**ASSIGNMENT:**
The entries below hold a line with "decodeOpcode op m0 m1 m2 = .error" and a line with "have hdest : ∀". Return those lines and all that lie between them, exactly and only.

Records contained in a dataset
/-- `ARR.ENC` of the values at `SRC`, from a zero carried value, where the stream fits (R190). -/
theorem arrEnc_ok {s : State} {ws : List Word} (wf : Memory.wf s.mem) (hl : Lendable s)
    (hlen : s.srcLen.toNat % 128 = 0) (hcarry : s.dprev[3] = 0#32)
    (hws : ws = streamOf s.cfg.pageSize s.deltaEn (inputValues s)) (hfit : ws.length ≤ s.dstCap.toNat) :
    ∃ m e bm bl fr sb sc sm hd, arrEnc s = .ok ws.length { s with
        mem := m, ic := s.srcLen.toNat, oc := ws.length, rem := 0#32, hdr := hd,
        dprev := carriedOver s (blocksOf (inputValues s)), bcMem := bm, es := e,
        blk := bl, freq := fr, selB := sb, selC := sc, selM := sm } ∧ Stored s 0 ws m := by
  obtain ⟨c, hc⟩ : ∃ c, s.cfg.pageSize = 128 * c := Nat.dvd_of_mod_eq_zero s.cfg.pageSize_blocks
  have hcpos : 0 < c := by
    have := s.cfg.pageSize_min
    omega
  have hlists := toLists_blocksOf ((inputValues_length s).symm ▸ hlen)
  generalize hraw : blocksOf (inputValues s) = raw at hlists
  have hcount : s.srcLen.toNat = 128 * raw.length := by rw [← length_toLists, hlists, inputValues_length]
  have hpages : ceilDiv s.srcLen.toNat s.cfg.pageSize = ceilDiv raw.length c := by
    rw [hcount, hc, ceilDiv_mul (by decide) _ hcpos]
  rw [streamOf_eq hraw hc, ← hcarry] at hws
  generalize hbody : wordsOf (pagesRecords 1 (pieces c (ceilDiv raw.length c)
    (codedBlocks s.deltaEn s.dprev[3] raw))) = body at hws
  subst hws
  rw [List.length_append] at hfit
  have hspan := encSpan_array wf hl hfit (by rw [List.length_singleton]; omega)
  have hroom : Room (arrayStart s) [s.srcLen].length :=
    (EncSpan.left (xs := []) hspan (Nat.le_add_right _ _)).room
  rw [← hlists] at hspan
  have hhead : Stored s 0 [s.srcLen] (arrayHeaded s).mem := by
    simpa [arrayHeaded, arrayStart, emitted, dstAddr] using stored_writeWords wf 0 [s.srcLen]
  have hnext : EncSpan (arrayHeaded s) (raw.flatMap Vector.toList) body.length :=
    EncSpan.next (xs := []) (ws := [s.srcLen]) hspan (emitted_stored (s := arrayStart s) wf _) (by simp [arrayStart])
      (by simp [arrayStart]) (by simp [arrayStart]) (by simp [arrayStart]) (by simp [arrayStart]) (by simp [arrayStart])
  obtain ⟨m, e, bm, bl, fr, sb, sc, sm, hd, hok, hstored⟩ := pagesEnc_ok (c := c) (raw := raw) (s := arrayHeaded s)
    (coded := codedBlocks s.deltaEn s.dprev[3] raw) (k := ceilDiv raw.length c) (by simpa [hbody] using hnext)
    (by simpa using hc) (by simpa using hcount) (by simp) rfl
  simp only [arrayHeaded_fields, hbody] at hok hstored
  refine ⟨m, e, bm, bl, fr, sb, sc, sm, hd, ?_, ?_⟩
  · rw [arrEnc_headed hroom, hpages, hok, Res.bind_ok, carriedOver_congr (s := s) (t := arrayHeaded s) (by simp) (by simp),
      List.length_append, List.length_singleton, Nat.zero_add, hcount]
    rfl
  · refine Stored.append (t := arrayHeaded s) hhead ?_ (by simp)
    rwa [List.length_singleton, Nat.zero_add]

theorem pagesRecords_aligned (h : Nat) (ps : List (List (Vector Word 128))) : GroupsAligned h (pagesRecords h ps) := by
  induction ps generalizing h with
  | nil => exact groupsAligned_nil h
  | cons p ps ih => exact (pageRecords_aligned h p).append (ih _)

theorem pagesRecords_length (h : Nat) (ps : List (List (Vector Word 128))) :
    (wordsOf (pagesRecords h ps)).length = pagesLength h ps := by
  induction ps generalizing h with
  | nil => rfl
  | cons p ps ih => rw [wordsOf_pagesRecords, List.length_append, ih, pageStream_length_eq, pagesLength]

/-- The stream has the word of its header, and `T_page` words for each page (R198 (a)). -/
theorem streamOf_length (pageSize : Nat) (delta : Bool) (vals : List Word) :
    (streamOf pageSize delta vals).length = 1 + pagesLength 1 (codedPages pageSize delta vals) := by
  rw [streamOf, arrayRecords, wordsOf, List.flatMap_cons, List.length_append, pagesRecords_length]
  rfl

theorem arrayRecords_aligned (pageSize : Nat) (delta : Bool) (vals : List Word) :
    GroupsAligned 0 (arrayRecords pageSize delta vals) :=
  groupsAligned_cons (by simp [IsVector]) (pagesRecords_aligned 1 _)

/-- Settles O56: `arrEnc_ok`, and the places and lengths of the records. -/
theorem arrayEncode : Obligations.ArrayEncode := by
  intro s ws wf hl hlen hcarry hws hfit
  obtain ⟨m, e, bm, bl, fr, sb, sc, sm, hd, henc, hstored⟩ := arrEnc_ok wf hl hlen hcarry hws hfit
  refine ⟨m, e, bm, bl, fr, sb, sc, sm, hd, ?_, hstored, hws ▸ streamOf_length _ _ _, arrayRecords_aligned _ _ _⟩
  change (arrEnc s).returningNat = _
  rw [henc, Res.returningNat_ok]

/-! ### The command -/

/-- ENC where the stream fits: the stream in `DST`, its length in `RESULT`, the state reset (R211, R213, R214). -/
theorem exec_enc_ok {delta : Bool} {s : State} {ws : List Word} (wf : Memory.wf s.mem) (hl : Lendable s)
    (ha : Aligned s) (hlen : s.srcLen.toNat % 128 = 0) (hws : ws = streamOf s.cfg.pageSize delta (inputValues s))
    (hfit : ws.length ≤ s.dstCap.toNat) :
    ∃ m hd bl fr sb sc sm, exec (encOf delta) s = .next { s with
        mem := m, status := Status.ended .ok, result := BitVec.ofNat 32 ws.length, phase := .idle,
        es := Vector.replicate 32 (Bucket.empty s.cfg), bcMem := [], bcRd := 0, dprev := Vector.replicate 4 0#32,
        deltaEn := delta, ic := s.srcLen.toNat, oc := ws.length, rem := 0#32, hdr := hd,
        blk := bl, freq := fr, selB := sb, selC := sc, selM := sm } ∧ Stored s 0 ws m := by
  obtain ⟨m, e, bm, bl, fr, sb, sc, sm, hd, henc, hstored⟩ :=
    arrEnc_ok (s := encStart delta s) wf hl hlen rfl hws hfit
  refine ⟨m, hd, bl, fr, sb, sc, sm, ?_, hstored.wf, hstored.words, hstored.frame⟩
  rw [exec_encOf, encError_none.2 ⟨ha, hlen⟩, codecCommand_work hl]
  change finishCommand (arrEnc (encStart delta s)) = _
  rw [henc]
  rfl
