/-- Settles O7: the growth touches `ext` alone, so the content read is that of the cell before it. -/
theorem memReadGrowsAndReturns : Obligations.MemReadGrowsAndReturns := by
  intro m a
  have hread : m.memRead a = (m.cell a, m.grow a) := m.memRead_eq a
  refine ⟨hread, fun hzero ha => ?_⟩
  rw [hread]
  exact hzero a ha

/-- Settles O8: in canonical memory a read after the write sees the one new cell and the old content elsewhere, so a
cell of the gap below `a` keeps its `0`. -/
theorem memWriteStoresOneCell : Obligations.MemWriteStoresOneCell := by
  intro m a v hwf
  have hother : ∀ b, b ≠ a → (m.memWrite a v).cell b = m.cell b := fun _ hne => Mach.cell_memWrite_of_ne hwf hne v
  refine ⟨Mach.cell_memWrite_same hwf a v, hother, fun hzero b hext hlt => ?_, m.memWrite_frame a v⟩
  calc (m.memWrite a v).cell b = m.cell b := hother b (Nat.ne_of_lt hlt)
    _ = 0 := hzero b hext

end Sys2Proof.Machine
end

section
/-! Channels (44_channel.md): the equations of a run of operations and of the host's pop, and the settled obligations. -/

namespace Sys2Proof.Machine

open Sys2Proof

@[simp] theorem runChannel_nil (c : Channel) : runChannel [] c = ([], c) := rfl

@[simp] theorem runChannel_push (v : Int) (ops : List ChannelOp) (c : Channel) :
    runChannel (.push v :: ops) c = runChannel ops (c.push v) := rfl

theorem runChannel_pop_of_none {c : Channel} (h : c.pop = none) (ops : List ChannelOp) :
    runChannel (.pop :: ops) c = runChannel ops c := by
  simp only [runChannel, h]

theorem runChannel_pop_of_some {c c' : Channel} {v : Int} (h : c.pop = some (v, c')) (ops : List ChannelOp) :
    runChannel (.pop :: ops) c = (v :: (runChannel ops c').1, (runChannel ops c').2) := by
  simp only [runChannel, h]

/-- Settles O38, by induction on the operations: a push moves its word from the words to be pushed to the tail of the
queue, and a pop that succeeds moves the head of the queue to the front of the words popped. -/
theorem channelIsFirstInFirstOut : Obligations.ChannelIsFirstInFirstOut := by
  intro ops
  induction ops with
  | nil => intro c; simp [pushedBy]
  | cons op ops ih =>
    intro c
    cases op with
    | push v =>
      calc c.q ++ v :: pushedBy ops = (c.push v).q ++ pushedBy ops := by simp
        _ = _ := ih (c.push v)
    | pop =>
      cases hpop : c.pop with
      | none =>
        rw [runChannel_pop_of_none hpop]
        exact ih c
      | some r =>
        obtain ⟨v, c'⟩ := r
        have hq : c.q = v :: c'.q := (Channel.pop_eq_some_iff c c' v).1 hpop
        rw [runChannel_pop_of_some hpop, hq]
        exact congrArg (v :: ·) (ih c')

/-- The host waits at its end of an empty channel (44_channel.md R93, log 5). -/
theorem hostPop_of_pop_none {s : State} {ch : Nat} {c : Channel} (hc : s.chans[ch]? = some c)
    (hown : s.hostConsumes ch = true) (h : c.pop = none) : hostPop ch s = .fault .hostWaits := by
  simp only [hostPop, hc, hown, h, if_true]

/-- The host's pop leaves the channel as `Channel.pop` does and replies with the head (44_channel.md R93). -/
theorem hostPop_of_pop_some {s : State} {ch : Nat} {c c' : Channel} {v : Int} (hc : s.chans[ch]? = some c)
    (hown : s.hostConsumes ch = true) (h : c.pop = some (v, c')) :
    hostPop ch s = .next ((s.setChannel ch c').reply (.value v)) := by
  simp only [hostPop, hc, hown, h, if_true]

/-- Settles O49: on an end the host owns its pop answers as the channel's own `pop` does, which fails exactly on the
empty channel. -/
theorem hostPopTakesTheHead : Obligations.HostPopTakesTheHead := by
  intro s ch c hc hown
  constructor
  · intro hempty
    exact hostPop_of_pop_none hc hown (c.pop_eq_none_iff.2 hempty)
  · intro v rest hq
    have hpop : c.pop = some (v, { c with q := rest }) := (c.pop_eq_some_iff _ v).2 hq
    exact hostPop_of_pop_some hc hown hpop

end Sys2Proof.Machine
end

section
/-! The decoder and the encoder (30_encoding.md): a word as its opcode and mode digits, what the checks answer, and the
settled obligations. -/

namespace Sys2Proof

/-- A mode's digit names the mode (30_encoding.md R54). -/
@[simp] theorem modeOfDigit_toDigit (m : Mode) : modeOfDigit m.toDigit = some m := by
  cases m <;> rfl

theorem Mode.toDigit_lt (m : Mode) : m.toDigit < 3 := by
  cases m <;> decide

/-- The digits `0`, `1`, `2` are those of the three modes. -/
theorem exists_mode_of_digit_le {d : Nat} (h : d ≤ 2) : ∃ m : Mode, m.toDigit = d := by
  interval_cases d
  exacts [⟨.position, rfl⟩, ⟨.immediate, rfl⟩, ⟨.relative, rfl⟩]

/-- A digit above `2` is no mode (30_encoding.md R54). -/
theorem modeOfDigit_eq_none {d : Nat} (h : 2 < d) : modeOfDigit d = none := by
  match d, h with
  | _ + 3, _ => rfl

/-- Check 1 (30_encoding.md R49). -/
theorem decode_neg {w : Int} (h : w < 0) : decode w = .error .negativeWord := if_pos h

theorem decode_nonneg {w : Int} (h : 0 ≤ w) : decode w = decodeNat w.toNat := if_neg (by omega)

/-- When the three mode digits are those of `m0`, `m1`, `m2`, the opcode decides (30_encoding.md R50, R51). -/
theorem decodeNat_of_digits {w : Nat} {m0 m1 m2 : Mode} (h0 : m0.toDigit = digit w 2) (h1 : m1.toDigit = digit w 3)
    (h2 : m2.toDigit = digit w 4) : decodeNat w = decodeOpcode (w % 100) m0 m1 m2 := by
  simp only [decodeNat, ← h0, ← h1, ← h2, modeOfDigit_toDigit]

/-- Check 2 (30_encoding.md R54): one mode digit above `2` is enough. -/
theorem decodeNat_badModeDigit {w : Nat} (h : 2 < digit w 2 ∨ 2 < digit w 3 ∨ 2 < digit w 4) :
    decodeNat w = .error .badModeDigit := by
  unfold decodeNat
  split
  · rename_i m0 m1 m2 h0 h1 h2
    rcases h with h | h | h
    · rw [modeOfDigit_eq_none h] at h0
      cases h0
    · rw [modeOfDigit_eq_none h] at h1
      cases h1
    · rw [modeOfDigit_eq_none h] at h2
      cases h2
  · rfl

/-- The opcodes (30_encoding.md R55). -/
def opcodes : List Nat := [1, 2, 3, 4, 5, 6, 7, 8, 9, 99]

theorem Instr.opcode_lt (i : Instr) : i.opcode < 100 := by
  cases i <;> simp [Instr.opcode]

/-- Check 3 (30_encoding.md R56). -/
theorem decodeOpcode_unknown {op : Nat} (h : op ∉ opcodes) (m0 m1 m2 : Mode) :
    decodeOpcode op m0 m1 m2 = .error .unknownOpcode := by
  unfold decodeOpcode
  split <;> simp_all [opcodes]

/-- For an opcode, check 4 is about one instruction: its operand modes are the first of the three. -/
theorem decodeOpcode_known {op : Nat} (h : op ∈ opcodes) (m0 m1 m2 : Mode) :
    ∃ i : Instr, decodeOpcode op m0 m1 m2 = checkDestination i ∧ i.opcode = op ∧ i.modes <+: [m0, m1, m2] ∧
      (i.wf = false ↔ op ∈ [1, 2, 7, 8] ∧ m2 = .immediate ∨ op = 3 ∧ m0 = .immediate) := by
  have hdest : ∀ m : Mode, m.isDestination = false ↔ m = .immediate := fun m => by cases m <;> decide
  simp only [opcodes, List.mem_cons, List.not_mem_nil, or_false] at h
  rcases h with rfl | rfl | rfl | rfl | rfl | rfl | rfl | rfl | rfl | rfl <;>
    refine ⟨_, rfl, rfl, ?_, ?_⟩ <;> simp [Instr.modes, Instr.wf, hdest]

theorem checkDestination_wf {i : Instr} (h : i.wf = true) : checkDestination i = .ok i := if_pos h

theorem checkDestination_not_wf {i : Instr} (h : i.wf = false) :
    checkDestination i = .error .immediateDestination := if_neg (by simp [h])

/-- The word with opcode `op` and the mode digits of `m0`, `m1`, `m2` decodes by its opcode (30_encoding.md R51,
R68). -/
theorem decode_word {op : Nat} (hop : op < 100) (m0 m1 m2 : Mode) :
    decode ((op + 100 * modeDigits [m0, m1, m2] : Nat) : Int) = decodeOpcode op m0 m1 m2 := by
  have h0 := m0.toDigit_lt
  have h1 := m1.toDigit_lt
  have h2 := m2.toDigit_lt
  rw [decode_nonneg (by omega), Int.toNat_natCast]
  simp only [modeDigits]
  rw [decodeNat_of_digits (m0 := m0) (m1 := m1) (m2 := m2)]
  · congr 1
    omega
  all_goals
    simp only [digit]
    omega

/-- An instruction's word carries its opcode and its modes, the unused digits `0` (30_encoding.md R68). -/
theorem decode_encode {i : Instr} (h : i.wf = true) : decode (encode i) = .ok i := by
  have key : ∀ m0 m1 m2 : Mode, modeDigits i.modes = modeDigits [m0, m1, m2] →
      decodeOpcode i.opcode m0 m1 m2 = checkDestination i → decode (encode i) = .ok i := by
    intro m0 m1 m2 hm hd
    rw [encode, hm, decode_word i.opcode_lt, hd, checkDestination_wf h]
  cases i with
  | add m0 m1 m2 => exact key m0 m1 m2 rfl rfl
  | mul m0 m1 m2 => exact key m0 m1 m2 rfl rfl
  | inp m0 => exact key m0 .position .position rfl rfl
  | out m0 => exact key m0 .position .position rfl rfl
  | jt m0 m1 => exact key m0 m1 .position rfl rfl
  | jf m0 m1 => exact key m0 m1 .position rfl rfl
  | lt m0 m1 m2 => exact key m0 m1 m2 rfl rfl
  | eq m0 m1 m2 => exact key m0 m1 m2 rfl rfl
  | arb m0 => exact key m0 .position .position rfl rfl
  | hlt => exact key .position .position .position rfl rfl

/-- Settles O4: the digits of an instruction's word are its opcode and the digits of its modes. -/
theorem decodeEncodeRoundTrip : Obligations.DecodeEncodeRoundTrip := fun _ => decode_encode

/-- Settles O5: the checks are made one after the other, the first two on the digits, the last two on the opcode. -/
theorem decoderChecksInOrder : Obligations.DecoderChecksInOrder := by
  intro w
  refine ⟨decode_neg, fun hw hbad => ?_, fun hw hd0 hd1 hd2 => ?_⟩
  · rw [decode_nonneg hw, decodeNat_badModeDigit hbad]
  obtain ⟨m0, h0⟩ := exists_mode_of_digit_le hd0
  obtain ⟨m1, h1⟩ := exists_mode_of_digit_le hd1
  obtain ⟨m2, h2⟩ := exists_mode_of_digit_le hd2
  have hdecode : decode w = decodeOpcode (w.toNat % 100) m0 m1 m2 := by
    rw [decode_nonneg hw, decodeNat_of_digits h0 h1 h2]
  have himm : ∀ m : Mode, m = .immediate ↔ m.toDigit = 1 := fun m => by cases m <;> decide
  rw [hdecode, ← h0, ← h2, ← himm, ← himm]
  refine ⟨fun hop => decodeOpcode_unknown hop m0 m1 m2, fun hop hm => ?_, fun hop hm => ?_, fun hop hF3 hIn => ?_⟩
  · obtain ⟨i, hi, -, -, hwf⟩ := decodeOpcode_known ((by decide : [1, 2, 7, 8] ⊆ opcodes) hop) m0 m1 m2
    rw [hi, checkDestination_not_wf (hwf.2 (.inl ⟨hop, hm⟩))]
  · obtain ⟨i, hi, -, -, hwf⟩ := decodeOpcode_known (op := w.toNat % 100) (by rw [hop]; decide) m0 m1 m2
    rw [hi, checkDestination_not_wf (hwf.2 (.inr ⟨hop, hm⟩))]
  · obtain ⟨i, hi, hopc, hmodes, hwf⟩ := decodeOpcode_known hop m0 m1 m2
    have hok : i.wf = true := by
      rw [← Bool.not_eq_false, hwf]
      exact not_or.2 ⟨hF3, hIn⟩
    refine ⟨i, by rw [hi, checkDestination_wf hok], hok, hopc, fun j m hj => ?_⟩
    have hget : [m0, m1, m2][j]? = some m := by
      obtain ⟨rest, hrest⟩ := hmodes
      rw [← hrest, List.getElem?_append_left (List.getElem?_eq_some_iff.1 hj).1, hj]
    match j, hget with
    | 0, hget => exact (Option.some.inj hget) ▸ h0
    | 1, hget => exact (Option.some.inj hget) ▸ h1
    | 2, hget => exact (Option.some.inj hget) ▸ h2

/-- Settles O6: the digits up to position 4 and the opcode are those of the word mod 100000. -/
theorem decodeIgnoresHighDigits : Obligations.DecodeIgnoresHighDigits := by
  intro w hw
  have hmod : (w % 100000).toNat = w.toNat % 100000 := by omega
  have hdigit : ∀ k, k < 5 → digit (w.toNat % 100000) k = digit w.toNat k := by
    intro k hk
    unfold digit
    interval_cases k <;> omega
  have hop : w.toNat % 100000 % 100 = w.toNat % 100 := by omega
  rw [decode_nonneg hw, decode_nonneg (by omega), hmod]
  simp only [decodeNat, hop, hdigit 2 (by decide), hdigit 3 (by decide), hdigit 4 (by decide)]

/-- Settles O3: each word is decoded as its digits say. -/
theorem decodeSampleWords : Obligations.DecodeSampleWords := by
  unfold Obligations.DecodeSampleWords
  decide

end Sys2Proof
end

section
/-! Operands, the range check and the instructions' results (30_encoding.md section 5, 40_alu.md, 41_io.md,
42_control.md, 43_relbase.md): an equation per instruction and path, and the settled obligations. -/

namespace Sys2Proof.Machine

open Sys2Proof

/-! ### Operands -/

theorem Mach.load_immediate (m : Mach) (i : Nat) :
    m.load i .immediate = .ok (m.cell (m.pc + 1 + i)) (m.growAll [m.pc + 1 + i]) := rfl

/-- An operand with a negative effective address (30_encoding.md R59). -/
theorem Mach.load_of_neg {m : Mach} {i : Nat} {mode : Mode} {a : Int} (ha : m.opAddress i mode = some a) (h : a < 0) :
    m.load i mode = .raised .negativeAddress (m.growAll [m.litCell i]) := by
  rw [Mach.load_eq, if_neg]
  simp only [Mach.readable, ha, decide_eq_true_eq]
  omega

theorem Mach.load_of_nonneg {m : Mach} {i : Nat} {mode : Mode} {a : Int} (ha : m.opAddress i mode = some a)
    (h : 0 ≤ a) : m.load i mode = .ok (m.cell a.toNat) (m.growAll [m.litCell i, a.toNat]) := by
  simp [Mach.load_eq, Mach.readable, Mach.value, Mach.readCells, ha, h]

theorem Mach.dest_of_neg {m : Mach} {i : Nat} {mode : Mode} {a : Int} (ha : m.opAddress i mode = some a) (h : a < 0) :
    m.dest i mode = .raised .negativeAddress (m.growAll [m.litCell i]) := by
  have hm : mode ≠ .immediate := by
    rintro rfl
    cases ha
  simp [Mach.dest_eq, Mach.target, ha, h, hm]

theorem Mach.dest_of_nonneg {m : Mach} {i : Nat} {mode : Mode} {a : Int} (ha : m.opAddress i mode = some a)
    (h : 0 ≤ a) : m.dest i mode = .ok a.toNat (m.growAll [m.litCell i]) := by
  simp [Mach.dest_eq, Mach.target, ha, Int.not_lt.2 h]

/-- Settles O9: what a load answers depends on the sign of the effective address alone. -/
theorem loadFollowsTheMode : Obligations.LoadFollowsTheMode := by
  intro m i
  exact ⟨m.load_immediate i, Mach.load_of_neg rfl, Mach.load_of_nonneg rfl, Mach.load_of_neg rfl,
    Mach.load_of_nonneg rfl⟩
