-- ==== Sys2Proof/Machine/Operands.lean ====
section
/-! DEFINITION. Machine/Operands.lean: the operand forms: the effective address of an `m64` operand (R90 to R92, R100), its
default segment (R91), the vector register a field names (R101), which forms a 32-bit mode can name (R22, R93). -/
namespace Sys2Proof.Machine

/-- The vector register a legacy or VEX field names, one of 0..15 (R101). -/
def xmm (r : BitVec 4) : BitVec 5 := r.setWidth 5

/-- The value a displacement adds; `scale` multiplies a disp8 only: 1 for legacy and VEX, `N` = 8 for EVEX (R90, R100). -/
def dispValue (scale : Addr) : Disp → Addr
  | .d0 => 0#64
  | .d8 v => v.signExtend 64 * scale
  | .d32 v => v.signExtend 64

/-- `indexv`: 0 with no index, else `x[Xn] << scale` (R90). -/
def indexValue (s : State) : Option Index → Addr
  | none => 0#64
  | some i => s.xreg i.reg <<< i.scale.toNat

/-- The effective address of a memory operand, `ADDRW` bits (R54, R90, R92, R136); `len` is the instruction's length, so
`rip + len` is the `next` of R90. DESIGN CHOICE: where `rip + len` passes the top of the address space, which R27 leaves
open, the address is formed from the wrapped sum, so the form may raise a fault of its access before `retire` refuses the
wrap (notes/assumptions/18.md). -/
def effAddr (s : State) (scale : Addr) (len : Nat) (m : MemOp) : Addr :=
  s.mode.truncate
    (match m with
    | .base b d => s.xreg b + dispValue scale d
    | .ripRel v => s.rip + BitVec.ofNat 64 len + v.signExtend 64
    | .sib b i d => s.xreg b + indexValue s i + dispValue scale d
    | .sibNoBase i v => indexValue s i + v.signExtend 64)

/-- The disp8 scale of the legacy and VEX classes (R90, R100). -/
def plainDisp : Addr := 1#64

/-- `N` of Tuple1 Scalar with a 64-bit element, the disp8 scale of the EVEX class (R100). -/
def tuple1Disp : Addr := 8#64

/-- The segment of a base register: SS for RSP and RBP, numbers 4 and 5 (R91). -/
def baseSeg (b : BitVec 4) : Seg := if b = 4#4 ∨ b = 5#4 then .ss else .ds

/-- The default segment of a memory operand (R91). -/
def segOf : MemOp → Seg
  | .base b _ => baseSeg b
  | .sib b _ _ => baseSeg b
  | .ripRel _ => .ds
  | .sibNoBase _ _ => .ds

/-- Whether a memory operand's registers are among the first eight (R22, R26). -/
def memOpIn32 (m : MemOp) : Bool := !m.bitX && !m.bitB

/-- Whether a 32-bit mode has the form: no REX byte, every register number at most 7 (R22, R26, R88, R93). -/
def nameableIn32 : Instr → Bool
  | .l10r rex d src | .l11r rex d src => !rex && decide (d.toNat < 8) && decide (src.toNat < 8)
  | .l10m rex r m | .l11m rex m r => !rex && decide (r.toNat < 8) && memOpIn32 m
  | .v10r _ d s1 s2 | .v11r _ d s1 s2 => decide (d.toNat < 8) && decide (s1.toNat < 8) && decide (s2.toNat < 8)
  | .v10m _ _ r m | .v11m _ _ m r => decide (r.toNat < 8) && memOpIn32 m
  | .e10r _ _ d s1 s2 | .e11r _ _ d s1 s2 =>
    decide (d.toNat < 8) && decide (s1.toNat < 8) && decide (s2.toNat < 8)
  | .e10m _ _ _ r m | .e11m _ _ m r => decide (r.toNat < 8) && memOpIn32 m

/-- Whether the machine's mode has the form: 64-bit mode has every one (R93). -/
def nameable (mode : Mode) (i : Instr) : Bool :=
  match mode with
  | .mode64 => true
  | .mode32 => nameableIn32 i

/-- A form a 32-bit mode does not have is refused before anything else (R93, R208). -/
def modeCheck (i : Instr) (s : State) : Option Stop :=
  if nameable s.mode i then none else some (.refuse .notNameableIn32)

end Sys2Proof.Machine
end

**ANSWER BOX:**
    decodeOpcode op m0 m1 m2 = .error .unknownOpcode := by
  unfold decodeOpcode
  split <;> simp_all [opcodes]

/-- For an opcode, check 4 is about one instruction: its operand modes are the first of the three. -/
theorem decodeOpcode_known {op : Nat} (h : op ∈ opcodes) (m0 m1 m2 : Mode) :
    ∃ i : Instr, decodeOpcode op m0 m1 m2 = checkDestination i ∧ i.opcode = op ∧ i.modes <+: [m0, m1, m2] ∧
      (i.wf = false ↔ op ∈ [1, 2, 7, 8] ∧ m2 = .immediate ∨ op = 3 ∧ m0 = .immediate) := by
  have hdest : ∀ m : Mode, m.isDestination = false ↔ m = .immediate := fun m => by cases m <;> decide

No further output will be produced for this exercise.